7 | Dress appropriately.
“If you’re warm at the start line of a race, you’re overdressed,” Powers says. “After one lap of max effort your body heats up so it’s likely you’re best dressed with fewer items on that you might think at first.
“As temperatures gets colder a good set of legwarmers and neoprene gloves are vital. Base layers are important and nothing beats wool for base layers. Wool keeps you warm even when wet and you will get wet racing cross. A good set of gloves will definitely go a long way.”
“In the US, we really appreciate riders going outside the norms of cycling apparel."
8 | Watch your food and drink intake before a race.
“We eat a lot of easily digestible snacks before the events,” Powers says. “Sometimes even liquid-based because if you're eating too much food just before the start of a cyclocross race and it's very bumpy, you typically get an upset stomach.

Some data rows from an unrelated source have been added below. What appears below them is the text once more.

-- ==== Sys2Proof/WellFormed.lean ====
section
/-!
DEFINITION. Which terms of Instr are instructions: what the operand types do not say. Every term that
the decoder gives is well-formed, and every well-formed term of an encoded row has an encoding. An
event has no encoding; its arguments are well-formed as they stand.
-/
namespace Sys2Proof

/-- Formats VCVT converts from and to (R226). -/
def Fmt.cvtOk (src dst : Fmt) : Bool :=
  dst != .tf32 && dst != .e8m0 && (src != .e8m0 || dst == .fp32)

/-- Formats of VQNT, and of VDQNT without MX (R228, R229). -/
def Fmt.qntOk (f : Fmt) : Bool := f != .tf32 && f.code < 12

/-- Formats that may be stored MX (R229, R251). -/
def Fmt.mxOk (f : Fmt) : Bool := 3 ≤ f.code && f.code ≤ 7

/-- Operand pairs of the array (R118). -/
def Fmt.pairOk (fa fb : Fmt) : Bool :=
  fa.code < 12 && fb.code < 12 && decide (fa.code < 8) == decide (fb.code < 8)

/-- Formats of MMAS (R254). -/
def Fmt.sparseOk (f : Fmt) : Bool := f == .e4m3 || f == .e5m2 || f == .int8 || f == .uint8

/-- Types of ATADD, and of ATMIN and ATMAX; FP32 only on four bytes (R272). -/
def AtArgs.ok (x : AtArgs) (ts : List AtT) : Bool := ts.contains x.t && (x.t != .f || x.w)

/-- The static conditions on an operation's operands. -/
def Instr.wellFormed : Instr → Bool
  | .mtsr sr _ => sr.writable
  | .chk f a b n => a.val + n.val < f.size && b.val + n.val < f.size
  | .vcvt _ _ _ _ src dst _ => src.cvtOk dst
  | .vqnt _ _ _ _ _ f _ => f.qntOk
  | .vdqnt _ mx _ _ _ f _ => if mx then f.mxOk else f.qntOk
  | .vrsum rm i32 _ _ _ _ => !i32 || rm == .rne
  | .vrmax _ u nan i32 _ _ _ _ => (!u || i32) && (!nan || !i32)
  | .vrmin _ u nan i32 _ _ _ _ => (!u || i32) && (!nan || !i32)
  | .vscan rm _ i32 _ _ _ _ => !i32 || rm == .rne
  | .vcmp48 _ _ _ f _ =>
    f == .bf16 || f == .fp16 || f == .e4m3 || f == .e5m2 || f == .int8 || f == .uint8
      || f == .fp32 || f == .int32
  | .mma mx _ _ fa fb => fa.pairOk fb && (!mx || 5 ≤ fb.code && fb.code ≤ 7)
  | .mmas _ _ fa fb => fa.pairOk fb && fa.sparseOk && fb.sparseOk
  | .acpy _ _ _ _ _ f => f != .tf32 && f != .e8m0
  | .ald _ _ f => f == .bf16 || f == .fp16 || f == .fp32 || f == .int32
  | .atadd x => x.ok [.s, .f]
  | .atmin x => x.ok [.s, .u, .f]
  | .atmax x => x.ok [.s, .u, .f]
  | .atand x => x.ok [.s]
  | .ator x => x.ok [.s]
  | .atxch x => x.ok [.s]
  | .atcas x _ => x.ok [.s]
  | _ => true

end Sys2Proof
end

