/-! ## Packet kinds, faults, interrupts and tasks -/

/-- R44 to R46, R49, R53, R54, R398: what a packet's kind does when its operations have issued. R44, R49, R50,
R54, R387, R46, R31: what ends a YIELD, a SYNC, a REJOIN, an END and a hold. An episode completes with its last arrival,
an arrival that waited for the line counting from when it was freed, and the sets of a camp have its fuse line one after
another (log 39). R387: in a launch's teardown a SYNC member's, a REJOIN's, a BREAK's and a hold's context stops its task there: at
once, or once the entries that have begun are complete. -/
def Obligations.PacketKinds : Prop :=
  (∀ (s : State),
     let c := s.focus.c
     let x := s.ctx c
     let alone : Prop := x.fusew = 0
     (∃ t, exec .yieldK s = .next t ∧ (∀ m ∈ s.issueSet c, (t.ctx m).run = .draining .yield) ∧
       t.agenda = s.agenda ++ [.yieldComplete c] ∧ s.sameMemory t) ∧
     (s.groupOf c = none → ∃ t, exec .syncK s = .next t ∧
       (∀ m ∈ s.issueSet c, t.ctx m = { s.ctx m with sticky := (s.ctx m).sticky ||| 0x200#10 }) ∧ s.sameMemory t) ∧
     (∀ n g y, s.groupOf c = some (n, g, y) → s.tornDown c = none → ∃ t, exec .syncK s = .next t ∧
       (∀ m ∈ s.issueSet c, (t.ctx m).run = .syncWait g false ∧ (t.ctx m).landings = []) ∧
       t.agenda.getLast? = some (.syncArrive c)) ∧
     (alone ∨ x.decoup = true → exec .decoupleK s = .next s) ∧
     (¬ alone → x.decoup = false → ∃ t, exec .decoupleK s = .next t ∧ s.sameMemory t ∧
       ∀ m ∈ s.fusedSet c, t.ctx m = { s.ctx m with pc := x.pc, loops := x.loops, b := x.b, decoup := true }) ∧
     (alone ∨ x.decoup = false → exec .rejoinK s = .next s) ∧
     (¬ alone → x.decoup = true → s.tornDown c = none → ∃ t, exec .rejoinK s = .next t ∧ (t.ctx c).run = .rejoinWait s.focus.at_ ∧
       (t.ctx c).landings = [] ∧ s.sameMemory t) ∧
     (s.tornDown c = none → ∃ t, exec .endK s = .next t ∧ t.agenda.getLast? = some (.endRetire c) ∧ ∀ m ∈ s.issueSet c,
       (t.ctx m).run = .endWait ∧ (t.ctx m).landings = [] ∧ (t.ctx m).dq = Vector.replicate 32 none ∧
         (t.ctx m).aq = (s.ctx m).aq.filter fun e => e.kind != .gather) ∧
     (s.tornDown c = none →
       ∃ t, exec .breakK s = .next t ∧ (∀ m ∈ s.issueSet c, (t.ctx m).run = .held .brk) ∧ s.sameMemory t) ∧
     ((s.tornDown c).isSome = true →
       let stops (i : Instr) (run : State → CtxRef → Prop) : Prop :=
         ∃ u, exec i s = .next (u.stopNow (u.leaderOf c)) ∧ ∀ m ∈ s.issueSet c, run u m
       ((s.groupOf c).isSome = true → stops .syncK fun u m => ∃ g, (u.ctx m).run = .syncWait g false) ∧
       (¬ alone → x.decoup = true → stops .rejoinK fun u m => (u.ctx m).run = .rejoinWait s.focus.at_) ∧
       stops .breakK fun u m => (u.ctx m).run = .held .brk)) ∧
  (∀ (s : State) (c : CtxRef) (line : LineRef),
     (∀ n t, (s.ctx c).run = .draining .yield → s.taskOf c = some (n, t) → s.tornDown c = none →
       let v := t.counter + (s.ctx c).arm
       ∃ u, exec (.yieldComplete c) s = .next u ∧
         (∀ m ∈ s.issueSet c, (u.ctx m).run = if 0 < v.toInt then .parked else .ready) ∧
         (∀ m ∈ s.fusedSet c, (u.ctx m).arm = 0#32 ∧ (u.ctx m).atPoint = true) ∧
         ∃ y, u.task? n t.num = some y ∧ y.counter = v ∧ y.state = if 0 < v.toInt then .parked else .running) ∧
     (∀ g n z y, (s.ctx c).run = .syncWait g false → s.groupOf c = some (n, z, y) →
       exec (.syncArrive c) s = .next ((s.setRun c (.syncWait g true)).driveLine
         { s.lineAt y.line with
           arrivals := (s.lineAt y.line).arrivals ++ [⟨n, g, c, (s.core c.core).nextAt⟩] })) ∧
     (∀ n g y, s.episode (s.lineAt line) = some (n, g, y) →
       let as := (s.lineAt line).arrivals.filter fun a => a.launch == n && a.group == g
       (∀ m ∈ y.members, ∃ a ∈ as, CtxRef.num a.c = m) →
       let free := (s.lineAt line).free
       ∃ u last, exec (.syncEpisodeComplete line) s = .next u ∧ (∀ a ∈ as, a.cycle ≤ last) ∧ free ≤ last ∧
         (last = free ∨ ∃ a ∈ as, a.cycle = last) ∧
         ∀ a ∈ as, (u.ctx a.c).run = .ready ∧
           (u.core a.c.core).nextAt = last + if line.camp.isSome then 4 else 8) ∧
     ((∀ m ∈ s.fusedSet c, ∃ p, (s.ctx m).run = .rejoinWait p) →
       ∃ u, exec (.rejoinComplete c) s = .next u ∧ s.sameMemory u ∧ ∀ m ∈ s.fusedSet c,
         (u.ctx m).decoup = false ∧ (u.ctx m).run = .ready ∧ (u.ctx m).pc = (s.ctx c).pc ∧
         (u.ctx m).loops = (s.ctx c).loops ∧ (u.ctx m).b = (s.ctx c).b ∧
         (u.ctx m).sticky = (if (s.ctx m).run = (s.ctx c).run then (s.ctx m).sticky
           else (s.ctx m).sticky ||| 0x100#10) ∧
         (∀ n ∈ s.fusedSet c, (s.core n.core).nextAt + 2 ≤ (u.core m.core).nextAt) ∧
         (u.core m.core).nextAt = u.fuse[campOf c.core] ∧ u.fuse[campOf c.core] =
           max ((s.fusedSet c).foldl (fun t n => max t (s.core n.core).nextAt) 0) s.fuse[campOf c.core] + 2) ∧
     ((s.ctx c).run = .endWait → s.endBusy c = false →
       ∃ u, exec (.endRetire c) s = .next u ∧ (∀ m ∈ s.fusedSet c, u.ctx m = Context.reset) ∧
         ∀ n t, s.taskOf c = some (n, t) → ∃ y, u.task? n t.num = some y ∧ y.state = .done) ∧
     (s.stopsHere c = false →
       ∃ u, exec (.holdEnd c) s = .next u ∧ s.sameMemory u ∧ ∀ m ∈ s.issueSet c, u.ctx m = { s.ctx m with run :=
         match (s.ctx m).run with
         | .held (.g _) => .ready
         | .held .pop => .ready
         | .held (.ui n) => if n ≤ s.cycle then .ready else .held (.ui n)
         | r => r }) ∧
     (s.stopsHere c = true → exec (.holdEnd c) s = .next (s.stopNow (s.leaderOf c))) ∧
     (s.entriesBusy c = true → ∀ m ∈ s.fusedSet c, ((s.stopNow c).ctx m).run = .draining .endTask) ∧
     (∀ n t, s.entriesBusy c = false → s.taskOf c = some (n, t) →
       (∀ m ∈ s.fusedSet c, (s.stopNow c).ctx m = Context.reset) ∧
         ∃ y, (s.stopNow c).task? n t.num = some y ∧ y.state = .cancelled))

“Water bottles are not advised for racing because their placement on the bike interferes with carrying the bike. It’s also very likely that the course difficulty and race speed will require hands on the bars at all times. Races are short and as you learn the process you’ll learn how to prepare for a race effort without taking food and water.”
9 | Pack a Thermos.
“I’d say it’s essential to have warm fluids on a cold training day,” Powers says. “Cross is an autumn/winter sport, so you're going to have to have some stuff to keep yourself warm.”
10 | There will be mud. And cowbells.
"The cowbells are a big part of Swiss heritage," Powers says. "They've stuck, especially in the US. We've really adopted the cowbell as a good, fun way to cheer on and make noise on the sidelines."